> Task prompt
From the entries below, output the line with "let s := s.updCompany c.cid fun c =>" and each following line up to and including the line with "if o.held then", exactly as written.

Stored data
-- ==== Sys2Proof/Machine/Company.lean ====
section
/-!
DEFINITION. What a company and its troupes start with (R74, R142), and the operations over a company's scratchpad,
timelines, barriers and marks that its troupes' instructions and its engines share (R142-R146, R175-R178).
-/
namespace Sys2Proof.Machine

/-! ## Starting -/

/-- A troupe as it starts (R74, R67). -/
def newTroupe (uid cid lid core quarter slot : Nat) (wid : DWord) (hdr : Header) (hdrVa : Nat) : Troupe :=
  { uid := uid, cid := cid, lid := lid, wid := wid, core := core, quarter := quarter, slot := slot, resident := true, retired := false,
    v := List.replicate hdr.regs zeroRow,
    s := BitVec.ofNat 32 hdrVa :: BitVec.ofNat 32 (hdrVa / 2 ^ 32) :: List.replicate 59 0,
    act := -1, fmt := 0x00001133, pc := hdr.entry, pos := ActPos.fresh, actSerial := 0, actNext := 1, stack := [],
    exited := 0, ld := 0, st := 0, xc := 0, ul := 0, trap := false, saved := none, fflags := 0, srseed := hdr.seed,
    srctr := 0, tcause := 0, tpc := 0, taddr := 0, tmask := 0, mrp := 0, gang := 0, grpsel := 0, ldstat := 0,
    xseq := 0, edges := [], rgrpCount := 0, park := .run, parkedAt := 0,
    parkResume := { len := 4, laneSet := false, leaves := false, ends := true, fetch := false }, declined := [], ops := [], nextOp := 0, fences := [], roinvAt := 0 }

/-- A company as admission sets it up (R142). -/
def newCompany (cid lid q core admitted : Nat) (hdr : Header) (groups : List CoreMask) : Company :=
  { cid := cid, lid := lid, q := q, core := some core, lastCore := core, outSince := 0, admitted := admitted, preempting := false, ways := hdr.ways,
    wayAt := List.range hdr.ways,
    spad := [], spadPoison := [], emptyLines := [], barriers := List.replicate 16 ⟨0, 0, 0, false⟩,
    tls := List.replicate 8 ⟨0, 0⟩, groups := groups, tiles := List.replicate 8 [], ops := [], marks := [],
    gangs := [], retiredF1 := [], rgrpMask := [] }

/-- An active launch (R331). -/
def newLaunch (lid queue index hdrVa root : Nat) (hdr : Header) (sig : Nat) (sigval : DWord) (flags : Byte) :
    Launch :=
  { lid := lid, queue := queue, index := index, hdrVa := hdrVa, hdr := hdr, root := root, sig := sig,
    sigval := sigval, flags := flags, ending := none, tcause := 0, tpc := 0, dist := [], placed := false, started := 0,
    waitSince := 0, companiesRetired := 0, troupesRetired := 0, retiredWids := [], pubs := [],
    gbars := List.replicate 16 ⟨0, false, false⟩, statusDone := false }

/-! ## Scratchpad (R143, R146) -/

def Company.size (c : Company) : Nat := c.ways * Config.wayBytes

def Company.read (c : Company) (o n : Nat) : List Byte := bytesAt c.spad o n

/-- Keeps with an MMA in flight what is stored into its staging window (R203). [log 49] -/
def EngOp.storeWindow (x : EngOp) (o : Nat) (bs : List Byte) : EngOp :=
  match x.kind with
  | .mma a =>
    if a.usesWindow && !x.done then
      { x with vector := x.vector ++ ((bs.zipIdx o).filter fun (_, i) => a.stg ≤ i && i < a.stg + Config.stagingBytes).map (·.1) }
    else x
  | _ => x

/-- A scratchpad write; the bytes it writes are no longer poisoned. -/
def Company.write (c : Company) (o : Nat) (bs : List Byte) : Company :=
  { c with spad := putBytes c.spad o bs, spadPoison := c.spadPoison.filter (fun a => !(o ≤ a && a < o + bs.length)),
           ops := c.ops.map fun x => x.storeWindow o bs }

def Company.setEmpty (c : Company) (line : Nat) : Company :=
  { c with emptyLines := if c.emptyLines.contains line then c.emptyLines else line :: c.emptyLines }

def Company.setFull (c : Company) (line : Nat) : Company :=
  { c with emptyLines := c.emptyLines.filter (· != line) }

def Company.isPoisoned (c : Company) (o n : Nat) : Bool := c.spadPoison.any fun a => o ≤ a && a < o + n

/-! ## Timelines (R175-R177) -/

def Company.setTl (c : Company) (k : Nat) (x : Timeline) : Company := { c with tls := putAt c.tls k x ⟨0, 0⟩ }

/-- An increment that stays at 2^64 - 1 (R175). -/
def satInc (n : DWord) : DWord := if n.toNat + 1 < 2 ^ 64 then n + 1 else n

/-- Gives out the next number of a counter. -/
def Company.nextNumber (c : Company) (k : Nat) : DWord × Company :=
  let x := c.tls.getD k ⟨0, 0⟩
  let n := satInc x.issued
  (n, c.setTl k { x with issued := n })

/-- The lowest fault mark of a troupe that a wait for number n covers (R177). -/
def Company.markedBy (c : Company) (tl : Nat) (n : DWord) (uid : Nat) : Option DWord :=
  (c.marks.filter fun m => m.tl == tl && m.uid == uid && m.fault && m.n.toNat ≤ n.toNat).foldl
    (fun best m => match best with
      | some b => if m.n.toNat < b.toNat then some m.n else best
      | none => some m.n) none

/-- Clears one mark: its operation's flags stay pending. -/
def Company.clearMark (c : Company) (tl : Nat) (n : DWord) (uid : Nat) : Company :=
  { c with marks := c.marks.map fun m => if m.tl == tl && m.n == n && m.uid == uid then { m with fault := false } else m }

/-- The flags that a completed wait for number n hands over, and the company without them (R177). -/
def Company.takeFlags (c : Company) (tl : Nat) (n : DWord) (uid : Nat) : BitVec 6 × Company :=
  let mine (m : Mark) : Bool := m.tl == tl && m.uid == uid && m.n.toNat ≤ n.toNat
  ((c.marks.filter mine).foldl (fun f m => f ||| m.flags) 0, { c with marks := c.marks.filter fun m => !mine m })

/-- The troupes an operation belongs to: its issuer, or every member of a gang (R195, R215). -/
def EngOp.owners (o : EngOp) : List Nat :=
  match o.kind with
  | .mma a => if a.members.isEmpty then [o.uid] else a.members
  | _ => [o.uid]

def Troupe.orFlags (t : Troupe) (f : BitVec 6) : Troupe := { t with fflags := t.fflags ||| f.setWidth 32 }

end Sys2Proof.Machine
end

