-- ==== Sys2Proof/Machine/Flags.lean ====
section
/-!
DEFINITION. The sticky flags (R12, R13): a lane instruction raises the flags of its active lanes together.
-/
namespace Sys2Proof.Machine

/-- ORs flags into fflags. -/
def Troupe.raise (t : Troupe) (fl : Flags) : Troupe := { t with fflags := t.fflags ||| fl.setWidth 32 }

/-- The flags of the active lanes together (R13). -/
def activeFlags (t : Troupe) (g : Nat → Flags) : Flags :=
  (List.range Config.lanes).foldl (fun fl i => if t.active i then fl ||| g i else fl) 0

/-- A lane result with flags: `g` gives each lane's code and flags. -/
def fpOut (s : State) (t : Troupe) (f : Fields) (g : Nat → Rounded) : Out :=
  laneOut s (t.raise (activeFlags t fun i => (g i).flags)) f fun i => BitVec.ofNat 32 (g i).code

end Sys2Proof.Machine
end

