/-- Restores a saved company on a core: its troupes are placed again (R135) and acquire at package scope, so that neither
L1, nor the read-only cache, nor the die's RDC serves them anything older than what they have observed; a condition
monitor's troupe continues (R259); waits on empty lines start to count anew (R147); exchanges that were issued
meanwhile are matched (R232), and an MMA that was parked for the pre-emption is so no longer (R216). [log 86, 93] -/
def State.resumeOn (s : State) (c : Company) (core : Nat) (h : Header) : State :=
  let back := s.troupes.filter fun t => t.cid == c.cid && !t.retired
  let spots := (s.room core).place (back.map s.troupeField)
  let before := s
  let ways := s.freeWays core h.ways
  let s := ((s.convertWays core ways).acquireL1 core).settleDie (dieOf core)
  let s := (s.updCore core fun k => { k with ro := [] }).takeSlot core c.lid
  let s := back.zipIdx.foldl (fun s (t, j) =>
    let (quarter, slot) := spots.getD j (0, 0)
    s.setTroupe { t with core := core, quarter := quarter, slot := slot, resident := true, parkedAt := s.clock.toNat }) s
  let (order, s) := s.fresh
  let s := s.updCompany c.cid fun c =>
    { c with core := some core, lastCore := core, ways := h.ways, wayAt := ways, admitted := order, preempting := false }
  let s := ((s.company? c.cid).bind Company.matrixHead?).elim s fun o =>
    if o.held then s.holdMma c.cid { o with held := false } else s
  (s.restartWaits before).resolveXchgs

/-- The room a saved company needs: its troupes that have not retired, its ways, a slot. -/
def State.fitsSaved (s : State) (c : Company) (core : Nat) (h : Header) : Bool :=
  let n := (s.troupes.filter fun t => t.cid == c.cid && !t.retired).length
  s.fits core c.lid { h with troupes := n } 0

/-- Whether a saved company may return to a core under its launch's bindings (R83): on the cluster, and the die, of every
company of its unit that is resident or retired, or is still to be admitted. [log 93] -/
def State.keepsBinding (s : State) (l : Launch) (c : Company) (core : Nat) : Bool :=
  let h := l.hdr
  let same (unit q : Nat) : Bool := q / unit == c.q / unit
  s.companies.all (fun x => x.lid != l.lid || x.cid == c.cid || s.isOut x
    || ((h.bindc = 0 || !same h.unitC x.q || clusterOf x.lastCore == clusterOf core)
        && (h.bindd = 0 || !same h.unitD x.q || dieOf x.lastCore == dieOf core)))
  && l.dist.all fun r =>
    let meets (unit : Nat) : Bool := r.lo / unit ≤ c.q / unit && c.q / unit ≤ (r.hi - 1) / unit
    (h.bindc = 0 || !meets h.unitC || r.cluster == clusterOf core)
      && (h.bindd = 0 || !meets h.unitD || r.cluster / 16 == core / 32)

/-- Whether a saved company may return to a core now. While an all-resident launch waits, none of equal or lower priority
returns (R335). -/
def State.mayResume (s : State) (l : Launch) (c : Company) (core : Nat) : Bool :=
  s.isOut c && l.live && !l.hdr.resident && !s.heldBack l.hdr.prio && s.keepsBinding l c core && s.fitsSaved c core l.hdr

/-- Whether a launch has a company that may come to a core now: a saved one, or the next that the cluster's distributor
offers. -/
def State.wantsCore (s : State) (l : Launch) (core : Nat) : Bool :=
  s.mayAdmit l core || s.companies.any fun c => c.lid == l.lid && s.mayResume l c core

/-- Whether a launch that is offered first has a company for the core (R333). [log 87] -/
def State.outranked (s : State) (lid core : Nat) : Bool :=
  (s.offerOrder.takeWhile fun x => x.lid != lid).any fun x => s.wantsCore x core

/-- COMPANY_ADMIT (R141, R142, R333): the company that a cluster's distributor offers of a launch is admitted to `core`,
when no launch that is offered first fits there and, for an odd core, the even one refuses it. [log 87] -/
def execCompanyAdmit (core lid : Nat) (s : State) : Host.Outcome State Fault Refusal :=
  match s.launch? lid with
  | none => .next s
  | some l =>
    if !s.mayAdmit l core || s.outranked lid core || (core % 2 = 1 && s.mayAdmit l (core - 1)) then
      .next s
    else
      match l.offer? (clusterOf core) with
      | none => .next s
      | some q =>
        match s.readGroups l [] 8 with
        | (none, s) => .next s
        | (some (s, groups), _) =>
          let s := s.updLaunch lid fun x => { x with dist := takeCompany l.hdr.unitC x.dist (clusterOf core) q }
          .next (s.takeIn l q core groups)

/-! ## All-resident launches (R335) -/

/-- Whether companies numbered in order keep their launch's bindings on these cores (R83). [log 89] -/
def bound (h : Header) (cores : List Nat) : Bool :=
  cores.zipIdx.all fun (c, q) => cores.zipIdx.all fun (d, r) =>
    (h.bindc == 0 || q / h.unitC != r / h.unitC || clusterOf c == clusterOf d)
      && (h.bindd == 0 || q / h.unitD != r / h.unitD || dieOf c == dieOf d)

/-- Admits the companies of an all-resident launch one by one; none when one does not fit. [log 89] -/
def State.admitAll (s : State) (l : Launch) (groups : List CoreMask) : List (Nat × Nat) → Option State
  | [] => some s
  | (core, q) :: rest =>
    if s.fits core l.lid l.hdr Config.tileSaveBytes then (s.takeIn l q core groups).admitAll l groups rest else none

/-- Resumes the saved companies of an all-resident launch; none when one does not fit. -/
def State.resumeAll (s : State) (l : Launch) (cores : List Nat) : List Company → Option State
  | [] => some s
  | c :: rest =>
    match cores[c.q]? with
    | none => none
    | some core =>
      if s.fitsSaved c core l.hdr && s.keepsBinding l c core then (s.resumeOn c core l.hdr).resumeAll l cores rest else none

/-- ALL_RESIDENT_PLACE (R335, R337): the launch is placed, or resumed, whole, company Q on the Q-th core named; a launch
of higher priority that waits, or one of equal priority that started earlier, comes first. [log 89] -/
def execAllResidentPlace (lid : Nat) (cores : List Nat) (s : State) : Host.Outcome State Fault Refusal :=
  match s.launch? lid with
  | none => .next s
  | some l =>
    let first := s.rm.launches.any fun x => x.waiting && (x.hdr.prio > l.hdr.prio || (x.hdr.prio == l.hdr.prio && x.lid < l.lid))
    if !l.waiting || first || cores.length != l.hdr.companyCount then .next s
    else
      let place (s : State) : State := s.updLaunch lid fun x => { x with placed := true }
      if l.started = 0 then
        match s.readGroups l [] 8 with
        | (none, s) => .next s
        | (some (s, groups), _) =>
          if !bound l.hdr cores then .next s
          else match s.admitAll l groups cores.zipIdx with
            | some s => .next (place s)
            | none => .next s
      else
        if s.companies.any fun c => c.lid == lid && c.core.isSome && !s.allRetired c then .next s
        else match s.resumeAll l cores (s.companies.filter fun c => c.lid == lid && s.isOut c) with
          | some s => .next (place s)
          | none => .next s

end Sys2Proof.Machine
end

> Answer below
  let s := s.updCompany c.cid fun c =>
    { c with core := some core, lastCore := core, ways := h.ways, wayAt := ways, admitted := order, preempting := false }
  let s := ((s.company? c.cid).bind Company.matrixHead?).elim s fun o =>
    if o.held then s.holdMma c.cid { o with held := false } else s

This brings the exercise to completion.